§ **WORK TO COMPLETE**
Within the listing below, the lines to output run from the one containing "s.mfeDiscard := by unfold setRoad; rfl" through the one containing "s.freP := by unfold setRoad; rfl"; copy them exactly and nothing else.

§ **THE DATA**
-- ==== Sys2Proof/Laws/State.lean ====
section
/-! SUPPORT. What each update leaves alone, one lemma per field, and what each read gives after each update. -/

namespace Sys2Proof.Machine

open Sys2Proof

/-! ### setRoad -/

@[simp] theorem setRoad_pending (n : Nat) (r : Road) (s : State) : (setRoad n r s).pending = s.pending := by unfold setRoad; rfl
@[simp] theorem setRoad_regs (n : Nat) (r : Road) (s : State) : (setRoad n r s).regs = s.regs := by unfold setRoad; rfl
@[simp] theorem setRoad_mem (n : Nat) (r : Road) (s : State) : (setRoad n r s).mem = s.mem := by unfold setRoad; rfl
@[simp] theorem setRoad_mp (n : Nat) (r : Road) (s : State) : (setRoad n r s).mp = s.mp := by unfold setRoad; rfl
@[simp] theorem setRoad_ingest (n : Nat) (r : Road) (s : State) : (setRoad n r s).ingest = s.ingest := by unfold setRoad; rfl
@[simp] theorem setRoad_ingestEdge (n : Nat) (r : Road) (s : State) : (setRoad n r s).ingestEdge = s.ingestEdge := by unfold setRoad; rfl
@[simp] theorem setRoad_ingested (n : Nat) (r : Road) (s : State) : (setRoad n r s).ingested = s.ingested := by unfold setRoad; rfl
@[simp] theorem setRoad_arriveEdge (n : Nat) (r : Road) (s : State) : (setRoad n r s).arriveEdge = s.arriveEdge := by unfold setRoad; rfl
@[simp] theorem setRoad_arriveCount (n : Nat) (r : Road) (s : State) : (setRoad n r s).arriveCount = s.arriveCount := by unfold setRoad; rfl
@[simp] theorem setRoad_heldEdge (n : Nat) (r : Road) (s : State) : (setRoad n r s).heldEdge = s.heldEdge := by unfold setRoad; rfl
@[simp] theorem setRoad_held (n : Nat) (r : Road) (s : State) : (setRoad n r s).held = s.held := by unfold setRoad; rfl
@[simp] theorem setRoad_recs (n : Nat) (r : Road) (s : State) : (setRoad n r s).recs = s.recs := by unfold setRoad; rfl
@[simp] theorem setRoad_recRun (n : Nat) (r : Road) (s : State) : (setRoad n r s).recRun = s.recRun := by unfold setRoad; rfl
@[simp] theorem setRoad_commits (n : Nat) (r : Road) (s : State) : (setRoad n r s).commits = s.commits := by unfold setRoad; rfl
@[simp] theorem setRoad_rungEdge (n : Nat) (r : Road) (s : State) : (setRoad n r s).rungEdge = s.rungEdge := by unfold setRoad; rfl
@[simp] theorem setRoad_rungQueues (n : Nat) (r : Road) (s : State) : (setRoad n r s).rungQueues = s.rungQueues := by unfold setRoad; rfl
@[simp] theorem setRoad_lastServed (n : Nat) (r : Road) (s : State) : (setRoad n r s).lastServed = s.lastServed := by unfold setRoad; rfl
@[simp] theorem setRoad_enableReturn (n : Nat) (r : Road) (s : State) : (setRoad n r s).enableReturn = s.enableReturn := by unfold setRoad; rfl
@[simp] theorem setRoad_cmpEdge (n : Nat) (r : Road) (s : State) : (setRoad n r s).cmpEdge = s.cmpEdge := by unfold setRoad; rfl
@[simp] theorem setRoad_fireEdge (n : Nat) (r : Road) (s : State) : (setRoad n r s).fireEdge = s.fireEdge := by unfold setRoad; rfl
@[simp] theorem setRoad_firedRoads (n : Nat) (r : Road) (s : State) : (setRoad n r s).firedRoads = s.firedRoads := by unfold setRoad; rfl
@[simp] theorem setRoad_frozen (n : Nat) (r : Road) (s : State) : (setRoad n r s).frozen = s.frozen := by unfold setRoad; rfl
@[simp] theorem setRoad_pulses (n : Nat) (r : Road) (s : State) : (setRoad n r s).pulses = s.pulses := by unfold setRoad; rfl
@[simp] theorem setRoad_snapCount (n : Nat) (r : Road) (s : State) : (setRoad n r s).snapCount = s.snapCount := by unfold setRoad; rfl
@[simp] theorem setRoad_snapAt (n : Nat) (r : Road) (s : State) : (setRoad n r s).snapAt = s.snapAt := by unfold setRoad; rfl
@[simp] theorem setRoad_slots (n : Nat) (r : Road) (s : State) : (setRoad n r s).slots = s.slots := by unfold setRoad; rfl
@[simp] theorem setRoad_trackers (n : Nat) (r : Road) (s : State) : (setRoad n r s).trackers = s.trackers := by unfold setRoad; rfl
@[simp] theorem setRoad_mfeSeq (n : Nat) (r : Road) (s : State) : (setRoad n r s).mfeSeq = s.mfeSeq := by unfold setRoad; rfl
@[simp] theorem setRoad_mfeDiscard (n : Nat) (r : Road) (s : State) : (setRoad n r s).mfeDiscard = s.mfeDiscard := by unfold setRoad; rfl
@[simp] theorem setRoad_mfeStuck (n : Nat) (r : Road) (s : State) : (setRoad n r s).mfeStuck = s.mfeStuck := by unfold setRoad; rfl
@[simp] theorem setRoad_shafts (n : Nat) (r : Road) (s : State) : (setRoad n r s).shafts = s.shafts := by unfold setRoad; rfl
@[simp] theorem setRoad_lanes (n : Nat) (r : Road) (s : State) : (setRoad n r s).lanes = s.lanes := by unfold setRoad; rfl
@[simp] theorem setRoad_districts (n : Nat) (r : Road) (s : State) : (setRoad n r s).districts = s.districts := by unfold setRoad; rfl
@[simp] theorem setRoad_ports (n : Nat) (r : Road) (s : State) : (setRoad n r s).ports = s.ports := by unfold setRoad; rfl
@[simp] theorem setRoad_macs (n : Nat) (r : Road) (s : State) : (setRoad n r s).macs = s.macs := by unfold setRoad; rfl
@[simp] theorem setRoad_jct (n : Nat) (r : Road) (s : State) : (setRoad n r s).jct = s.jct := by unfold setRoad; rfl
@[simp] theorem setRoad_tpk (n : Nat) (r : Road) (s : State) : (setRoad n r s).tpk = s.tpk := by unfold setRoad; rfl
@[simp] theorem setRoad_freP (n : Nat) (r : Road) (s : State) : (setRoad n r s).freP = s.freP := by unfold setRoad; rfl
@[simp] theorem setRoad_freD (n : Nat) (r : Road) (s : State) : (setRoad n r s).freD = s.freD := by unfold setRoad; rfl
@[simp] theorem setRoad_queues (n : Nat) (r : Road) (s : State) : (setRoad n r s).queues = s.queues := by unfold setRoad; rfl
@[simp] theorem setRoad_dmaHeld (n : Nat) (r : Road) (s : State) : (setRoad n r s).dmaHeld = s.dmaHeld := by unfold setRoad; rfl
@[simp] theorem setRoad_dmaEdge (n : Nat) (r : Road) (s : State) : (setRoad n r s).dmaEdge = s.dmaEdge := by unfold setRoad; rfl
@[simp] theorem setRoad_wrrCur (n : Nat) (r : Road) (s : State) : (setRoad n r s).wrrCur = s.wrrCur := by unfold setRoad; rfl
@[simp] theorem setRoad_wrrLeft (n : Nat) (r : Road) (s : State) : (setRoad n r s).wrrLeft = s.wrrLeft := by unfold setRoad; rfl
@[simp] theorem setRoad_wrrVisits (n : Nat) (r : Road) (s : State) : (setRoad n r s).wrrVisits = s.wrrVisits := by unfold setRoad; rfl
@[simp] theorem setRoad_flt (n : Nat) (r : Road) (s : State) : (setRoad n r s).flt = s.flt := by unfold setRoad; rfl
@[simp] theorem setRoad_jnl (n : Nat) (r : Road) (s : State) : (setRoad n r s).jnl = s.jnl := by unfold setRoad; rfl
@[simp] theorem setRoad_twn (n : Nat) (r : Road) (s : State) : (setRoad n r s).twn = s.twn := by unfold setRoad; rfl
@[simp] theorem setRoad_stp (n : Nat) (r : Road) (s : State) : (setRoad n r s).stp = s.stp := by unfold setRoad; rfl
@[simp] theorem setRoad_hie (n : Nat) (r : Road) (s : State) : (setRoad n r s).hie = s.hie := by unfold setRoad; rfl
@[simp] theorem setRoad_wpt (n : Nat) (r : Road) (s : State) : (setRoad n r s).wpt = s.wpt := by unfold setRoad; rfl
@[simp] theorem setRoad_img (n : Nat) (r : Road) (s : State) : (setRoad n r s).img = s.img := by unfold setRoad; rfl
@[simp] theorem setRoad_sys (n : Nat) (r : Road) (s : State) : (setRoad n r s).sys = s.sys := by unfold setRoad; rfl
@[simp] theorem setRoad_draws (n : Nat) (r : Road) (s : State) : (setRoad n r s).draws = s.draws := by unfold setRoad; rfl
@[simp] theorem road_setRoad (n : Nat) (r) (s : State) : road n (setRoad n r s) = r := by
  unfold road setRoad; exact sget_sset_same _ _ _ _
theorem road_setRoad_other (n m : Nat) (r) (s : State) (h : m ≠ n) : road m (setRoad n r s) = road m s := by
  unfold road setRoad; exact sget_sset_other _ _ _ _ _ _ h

§ **EXPECTED ANSWER**
@[simp] theorem setRoad_mfeDiscard (n : Nat) (r : Road) (s : State) : (setRoad n r s).mfeDiscard = s.mfeDiscard := by unfold setRoad; rfl
@[simp] theorem setRoad_mfeStuck (n : Nat) (r : Road) (s : State) : (setRoad n r s).mfeStuck = s.mfeStuck := by unfold setRoad; rfl
@[simp] theorem setRoad_shafts (n : Nat) (r : Road) (s : State) : (setRoad n r s).shafts = s.shafts := by unfold setRoad; rfl
@[simp] theorem setRoad_lanes (n : Nat) (r : Road) (s : State) : (setRoad n r s).lanes = s.lanes := by unfold setRoad; rfl
@[simp] theorem setRoad_districts (n : Nat) (r : Road) (s : State) : (setRoad n r s).districts = s.districts := by unfold setRoad; rfl
@[simp] theorem setRoad_ports (n : Nat) (r : Road) (s : State) : (setRoad n r s).ports = s.ports := by unfold setRoad; rfl
@[simp] theorem setRoad_macs (n : Nat) (r : Road) (s : State) : (setRoad n r s).macs = s.macs := by unfold setRoad; rfl
@[simp] theorem setRoad_jct (n : Nat) (r : Road) (s : State) : (setRoad n r s).jct = s.jct := by unfold setRoad; rfl
@[simp] theorem setRoad_tpk (n : Nat) (r : Road) (s : State) : (setRoad n r s).tpk = s.tpk := by unfold setRoad; rfl
@[simp] theorem setRoad_freP (n : Nat) (r : Road) (s : State) : (setRoad n r s).freP = s.freP := by unfold setRoad; rfl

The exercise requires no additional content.